──────── EXERCISE INPUTS
/-- The TEST fault of step 5: recorded and raised when its enable is set (R99). -/
theorem State.handleFaults_test (s : State) :
    s.handleFaults [(.test, none)] =
      { s with
        sup := { s.sup with
          faultSeen := true
          faultRecord := if s.cfg.enables.testBit 2 then some ⟨.test, none, s.sup.inputPosition, s.clock.now⟩
            else s.sup.faultRecord }
        notice := if s.cfg.enables.testBit 2 then s.notice.latch s.clock.now .supervisionFault else s.notice } := by
  have bit : FaultKind.test.enableBit = 2 := rfl
  simp only [State.handleFaults, List.find?_cons, List.find?_nil, bit]
  cases s.cfg.enables.testBit 2 <;> rfl

/-- The notice that each step leaves. -/
theorem State.testEffects_notice {s : State} (h : s.notice.alerts.length = 21) {step : Nat} (hs : step ≤ 5) :
    StepLeaves (stepForces step) (stepRaises (s.cfg.enables.testBit 2) step) (s.notice.beforeStep step).entry
      (s.notice.beforeStep step).queue (s.testEffects step).notice := by
  have length := (Notice.beforeStep_length step s.notice).trans h
  obtain rfl | rfl | rfl | middle : step = 0 ∨ step = 5 ∨ step = 4 ∨ step = 1 ∨ step = 2 ∨ step = 3 := by omega
  · exact StepLeaves.nothing s.notice.testClear
  · change StepLeaves [] _ s.notice.entry s.notice.queue (s.handleFaults [(.test, none)]).notice
    rw [State.handleFaults_test, stepRaises]
    cases s.cfg.enables.testBit 2
    · exact StepLeaves.nothing s.notice
    · exact StepLeaves.raise h s.clock.now .supervisionFault
  · exact StepLeaves.two h s.clock.now (f := true) (g := false) (by decide) rfl (by simp [stepForces])
      (by simp [stepRaises]) (by simp [stepForces]) (by simp [stepRaises])
  · rcases middle with rfl | rfl | rfl <;>
      exact StepLeaves.two length s.clock.now (f := true) (g := true) (by decide) rfl (by simp [stepForces])
        (by simp [stepRaises]) (by simp [stepForces]) (by simp [stepRaises])

/-- A step touches the notice and the fault record only. -/
theorem State.testEffects_frame (step : Nat) (s : State) :
    s.testEffects step =
      { s with
        sup := { s.sup with
          faultSeen := (s.testEffects step).sup.faultSeen, faultRecord := (s.testEffects step).sup.faultRecord }
        notice := (s.testEffects step).notice } := by
  unfold State.testEffects
  by_cases five : step = 5
  · subst five
    simp only [Nat.reduceEqDiff, if_false, if_true, State.handleFaults_test]
  · split_ifs <;> rfl

theorem State.testEffects_five (s : State) : s.testEffects 5 = s.handleFaults [(.test, none)] := rfl

theorem State.testEffects_sup {step : Nat} (h : step ≠ 5) (s : State) : (s.testEffects step).sup = s.sup := by
  unfold State.testEffects
  split_ifs <;> rfl

/-- Settles O34: the step that follows, and what it leaves of the notice and the fault record. -/
theorem detectorTestForcesTheStepsFlags : Obligations.DetectorTestForcesTheStepsFlags := by
  intro t tag s ready length bound n
  have answer {res : Result} {u : State} (j : (s.advance t).detectorTest = (res, u)) :
      exec (.detectorTest t tag) s = .next (u.replied 0x04 tag res) :=
    exec_perform (r := .detectorTest) (p := []) rfl ready rfl j
  refine ⟨fun parked still => ?_, fun other => answer (if_neg fun ⟨parked, still⟩ => ?_)⟩
  · have taken : (s.advance t).detectorTest = (.done (.step n),
        State.testEffects n { s.advance t with sup := { s.sup with testStep := n } }) := by
      refine (if_pos ⟨parked, still⟩).trans ?_
      dsimp only
      rw [State.advance_sup, nextStep_eq bound]
    have hn : n ≤ 5 := Nat.le_of_lt_succ (Nat.mod_lt _ (by decide))
    have leaves := State.testEffects_notice (s := { s.advance t with sup := { s.sup with testStep := n } }) length hn
    rw [Notice.beforeStep_queue, funext (Notice.beforeStep_entry n _)] at leaves
    refine ⟨_, answer taken, State.testEffects_frame n _, leaves, fun five => ?_, fun other => ?_⟩
    · rw [five, State.testEffects_five, State.handleFaults_test]
      exact ⟨rfl, rfl⟩
    · rw [State.testEffects_sup other]
      exact ⟨rfl, rfl⟩
  · rcases other with other | other
    · exact other parked
    · exact Bool.noConfusion (other.symm.trans still)

end Sys2Proof.Machine
end

section
/-! Slot periods and pattern writes of the brake channels (07 §7.1 to §7.4). -/

namespace Sys2Proof.Machine

/-! ## Slot periods -/

/-- A state with no alert entries, in which two channels starve at the next slot. -/
def twoStarving : State :=
  { State.reset with
    brake := { Brake.powerOn with
      band := { BrakeChannel.singlePowerOn with latest := .single .release }
      emergency := { BrakeChannel.singlePowerOn with latest := .single .release } }
    notice := { Notice.powerOn with alerts := [] } }

theorem twoStarving_reports : (((twoStarving.advance 0).slotPeriod).finish.notice.queue.map Report.body).length = 2 := by
  decide

/-- Refutes O37: of the reports it says nothing of the number of alert entries. With no entry to latch, the second channel
that starves in a period posts its own ALERT report (`twoStarving`); the statement has one at most. -/
theorem not_slotPeriodEmitsEachChannel : ¬ Obligations.SlotPeriodEmitsEachChannel := by
  intro h
  obtain ⟨u, run, -, -, -, -, ⟨-, -, reports⟩, -⟩ := h 0 twoStarving rfl
  have hu : (twoStarving.advance 0).slotPeriod.finish = u := Host.Outcome.next.inj run
  have length := congrArg List.length (reports (by decide) (by decide))
  rw [← hu, twoStarving_reports, List.length_append] at length
  split_ifs at length <;> simp [twoStarving, Notice.powerOn] at length

/-! ## Pattern writes (R132, R133, R134) -/

/-- The states that a placed write leaves of a channel, in the words of the statement. -/
theorem BrakeChannel.place_slots {x : BrakeChannel} (hx : x.slots.length = 64) (d : Demand) (n start : BitVec 32)
    (k i : Nat) (hi : i < 64) :
    ((x.record d n).place d start k).slots[i]? =
      if (i + 64 - start.toNat % 64) % 64 < k then some ⟨patternAt d i, true, true⟩ else x.slots[i]? := by
  have slot := placeFrom_get d (start.toNat % 64) k 0 x.slots i
  rw [List.getElem?_eq_getElem (l := x.slots) (by rw [hx]; exact hi), Option.map_some, Nat.zero_add] at slot
  refine Eq.trans slot ?_
  rw [List.getElem?_eq_getElem (l := x.slots) (by rw [hx]; exact hi)]
  split_ifs <;> rfl

theorem Brake.setChannel_channel (b : Brake) (c : Channel) : b.setChannel c (b.channel c) = b := by
  cases c <;> rfl

theorem State.patternWrite_prepared {s : State} {c : Channel} {d : Demand} (h : s.sup.prepared.demand c = some d) :
    s.patternWrite c =
      State.putChannel c ((s.brake.channel c).write d s.brake.slotNumber)
        ((s.brake.channel c).copyFault s.brake.slotNumber && d.releases)
        { s with sup := { s.sup with prepared := s.sup.prepared.without c } } := by
  rw [State.patternWrite, h]
  rfl

theorem Demand.releases_iff (d : Demand) :
    d.releases = true ↔ match d with
      | .duty q => q < 64
      | .single .release => True
      | .single .apply => False := by
  rcases d with q | _ | _
  · exact decide_eq_true_iff
  · exact iff_of_false Bool.false_ne_true id
  · exact iff_of_true rfl trivial

/-- Settles O38: the three cases of a write, and an idle channel. -/
theorem patternWritesArePlacedInTheWindow : Obligations.PatternWritesArePlacedInTheWindow := by
  refine ⟨fun t c d s prepared length => ?_, fun t c s none => ?_, fun t c s => ⟨fun idle => ?_, fun busy => ?_⟩⟩
  · intro x n base placed
    have run : exec (.patternWrite t c) s = .next (State.finish
        (State.putChannel c (x.write d n) (x.copyFault n && d.releases) { s.advance t with sup := base })) := by
      have effect := State.patternWrite_prepared (s := s.advance t) prepared
      exact congrArg (fun u : State => Host.Outcome.next u.finish) effect
    have place (start : BitVec 32) (k : Nat) : placed start k ((x.record d n).place d start k) := by
      refine ⟨rfl, fun i hi => ?_⟩
      rw [BrakeChannel.place_slots length d n start k i hi]
      rcases d with q | _ | _ <;> rfl
    have placedLength (start : BitVec 32) (k : Nat) : ((x.record d n).place d start k).slots.length = 64 :=
      (placeFrom_length ..).trans length
    refine ⟨fun absolute => ?_, fun next relative low high => ?_, fun next relative outside => ?_⟩
    · refine ⟨_, place (n + 4#32) 32, placedLength .., ?_⟩
      rcases BrakeChannel.write_cases d n x with ⟨_, ok, e⟩ | ⟨_, a, _⟩ | ⟨_, a, _⟩
      · rw [run, ok, e]
        rfl
      · cases absolute.symm.trans a
      · cases absolute.symm.trans a
    · refine ⟨_, place next (min 32 (64 - (next - n).toNat)), placedLength .., ?_⟩
      rcases BrakeChannel.write_cases d n x with ⟨a, _⟩ | ⟨next', a, _, _, ok, e⟩ | ⟨next', a, out, _⟩
      · cases relative.symm.trans a
      · cases relative.symm.trans a
        have count : (slotDistance next n).toNat = (next - n).toNat := by
          unfold slotDistance
          rw [BitVec.toInt_eq_toNat_cond] at low ⊢
          split at low <;> simp_all <;> omega
        rw [run, ok, e, count]
        rfl
      · cases relative.symm.trans a
        exact absurd ⟨low, high⟩ out
    · intro y releases
      rcases BrakeChannel.write_cases d n x with ⟨a, _⟩ | ⟨next', a, low, high, _⟩ | ⟨next', a, _, fault, e⟩
      · cases relative.symm.trans a
      · cases relative.symm.trans a
        rcases outside with outside | outside
        · exact absurd low (Int.not_le.2 outside)
        · exact absurd high (Int.not_le.2 outside)
      · have written : x.write d n = y := e
        refine ⟨fun no => ?_, fun yes => ?_⟩
        · rw [run, fault, written, Bool.eq_false_iff.2 fun r => no ((Demand.releases_iff d).1 r)]
          rfl
        · rw [run, fault, written, (Demand.releases_iff d).2 yes]
          rfl
  · have stays : (s.advance t).patternWrite c = s.advance t := by
      rw [State.patternWrite, State.advance_sup, none]
    exact congrArg (fun u : State => Host.Outcome.next u.finish) stays
  · refine congrArg (fun x => Host.Outcome.next (State.finish
      { s.advance t with brake := s.brake.setChannel c x })) (if_pos (decide_eq_true idle))
  · have stays : (s.advance t).idleChannel c = s.advance t := by
      have same : (s.brake.channel c).idleAt s.brake.slotNumber = s.brake.channel c :=
        if_neg fun idle => absurd (of_decide_eq_true idle) (Int.not_lt.2 busy)
      refine (congrArg (fun x => { s.advance t with brake := s.brake.setChannel c x }) same).trans ?_
      rw [Brake.setChannel_channel]
      rfl
    exact congrArg (fun u : State => Host.Outcome.next u.finish) stays

end Sys2Proof.Machine
end

section
/-! The radio timeouts and the expiries of the route records (03 §3.5, §3.6, 04 §4.2 to §4.4). -/

namespace Sys2Proof.Machine

/-! ## The end of a command with an empty receive buffer -/

/-- The hand-over changes the transmitter and the waiting reply, and the report queue. -/
theorem State.grantTransmitter_link (s : State) :
    s.grantTransmitter.link =
      { s.link with tx := s.grantTransmitter.link.tx, waiting := s.grantTransmitter.link.waiting } := by
  rcases s.grantTransmitter_cases with h | ⟨r, _, _, h⟩ | ⟨r, rest, _, _, _, h⟩ <;> rw [h]

theorem State.grantTransmitter_entry (s : State) (k : AlertKind) :
    s.grantTransmitter.notice.entry k = s.notice.entry k := by
  rw [Notice.entry, State.grantTransmitter_alerts, Notice.entry]

/-- The hand-over after an effect that leaves the link. -/
theorem State.granted_eq {s u : State} (h : u.link = s.link) :
    u.grantTransmitter =
      { u with
        notice := u.grantTransmitter.notice
        link := { s.link with tx := u.grantTransmitter.link.tx, waiting := u.grantTransmitter.link.waiting } } := by
  rw [← h]
  conv_lhs => rw [State.grantTransmitter_frame, State.grantTransmitter_link]

/-! ## The radio state (R48, R50) -/

theorem State.ageReached_iff {s : State} (n : Nat) :
    s.ageReached n = true ↔ ∃ l, s.radio.lastGood = some l ∧ n ≤ Time.since s.clock.localMs l := by
  unfold State.ageReached State.radioAge
  cases s.radio.lastGood with
  | none => exact iff_of_false Bool.false_ne_true fun ⟨_, h, _⟩ => nomatch h
  | some l => simp

theorem State.freezeRadio_due {s : State} (ok : s.radio.state = .ok) (old : s.ageReached s.cfg.tFreeze = true) :
    s.freezeRadio = State.publishRadio { s with radio := { s.radio with state := .degraded } } := by
  simp only [State.freezeRadio, ok, old, if_true]

theorem State.freezeRadio_early {s : State} (h : s.radio.state ≠ .ok ∨ ¬s.ageReached s.cfg.tFreeze = true) :
    s.freezeRadio = s := by
  unfold State.freezeRadio
  split
  · rename_i ok
    exact if_neg (h.resolve_left (not_not.2 ok))
  · rfl

theorem State.loseRadio_due {s : State} (held : s.radio.state ≠ .lost) (old : s.ageReached s.cfg.tLost = true) :
    s.loseRadio = State.publishRadio { s with radio := { s.radio with state := .lost, unheard := false } } := by
  unfold State.loseRadio
  split
  · rename_i lost
    exact absurd lost held
  · exact if_pos old

theorem State.loseRadio_early {s : State} (h : s.radio.state = .lost ∨ ¬s.ageReached s.cfg.tLost = true) :
    s.loseRadio = s := by
  unfold State.loseRadio
  split
  · rfl
  · rename_i held
    exact if_neg (h.resolve_left held)

/-- What the framer gives its conditions after it has published them. -/
theorem State.publishRadio_shown {s : State} (h : s.notice.alerts.length = 21) :
    s.publishRadio.notice.entry .radioDegraded =
        (s.notice.entry .radioDegraded).follow (some (decide (s.radio.state = .degraded))) ∧
      s.publishRadio.notice.entry .radioLost =
        (s.notice.entry .radioLost).follow (some (decide (s.radio.state = .lost))) ∧
      s.publishRadio.notice.entry .valleyUnheard = (s.notice.entry .valleyUnheard).follow (some s.radio.unheard) ∧
      s.publishRadio.notice.entry .carrierBlank =
        (s.notice.entry .carrierBlank).follow (some (decide (s.radio.blankCount = 3))) :=
  ⟨State.publishRadio_entry s h _, State.publishRadio_entry s h _, State.publishRadio_entry s h _,
    State.publishRadio_entry s h _⟩

/-! ## Expiries (R64, R68, R75) -/

theorem expiryReached_iff (s : State) (e : Option Time) :
    expiryReached s.valleyNow e = true ↔
      ∃ o x, s.radio.offset = some o ∧ e = some x ∧ (s.clock.localMs + o - x).toNat < 2 ^ 31 := by
  unfold expiryReached State.valleyNow
  cases s.radio.offset <;> cases e <;> simp [Time.atOrAfter]

theorem State.expireAuthority_reached {s : State} {a : Authority} (ha : s.route.authority = some a)
    (reached : expiryReached s.valleyNow a.expiry = true) :
    s.expireAuthority = State.raise .authorityExpired { s with route := { s.route with authority := none } } := by
  simp only [State.expireAuthority, ha, reached, if_true]

theorem State.expireAuthority_stays {s : State}
    (h : ∀ a, s.route.authority = some a → expiryReached s.valleyNow a.expiry = false) : s.expireAuthority = s := by
  unfold State.expireAuthority
  split
  · rfl
  · rename_i a ha
    exact if_neg (Bool.eq_false_iff.1 (h a ha))

/-- The restriction entries whose expiry is not reached. -/
def State.keptRestrictions (s : State) : List Restriction :=
  s.route.restrictions.filter fun r => !expiryReached s.valleyNow r.expiry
────────────────
ASSIGNMENT.
Give back, exactly as written, the stretch from the line with "refine Eq.trans slot ?_" through the line with "(h : s.sup.prepared.demand", and no other lines from the records above.

RESPONSE.
  refine Eq.trans slot ?_
  rw [List.getElem?_eq_getElem (l := x.slots) (by rw [hx]; exact hi)]
  split_ifs <;> rfl

theorem Brake.setChannel_channel (b : Brake) (c : Channel) : b.setChannel c (b.channel c) = b := by
  cases c <;> rfl

theorem State.patternWrite_prepared {s : State} {c : Channel} {d : Demand} (h : s.sup.prepared.demand c = some d) :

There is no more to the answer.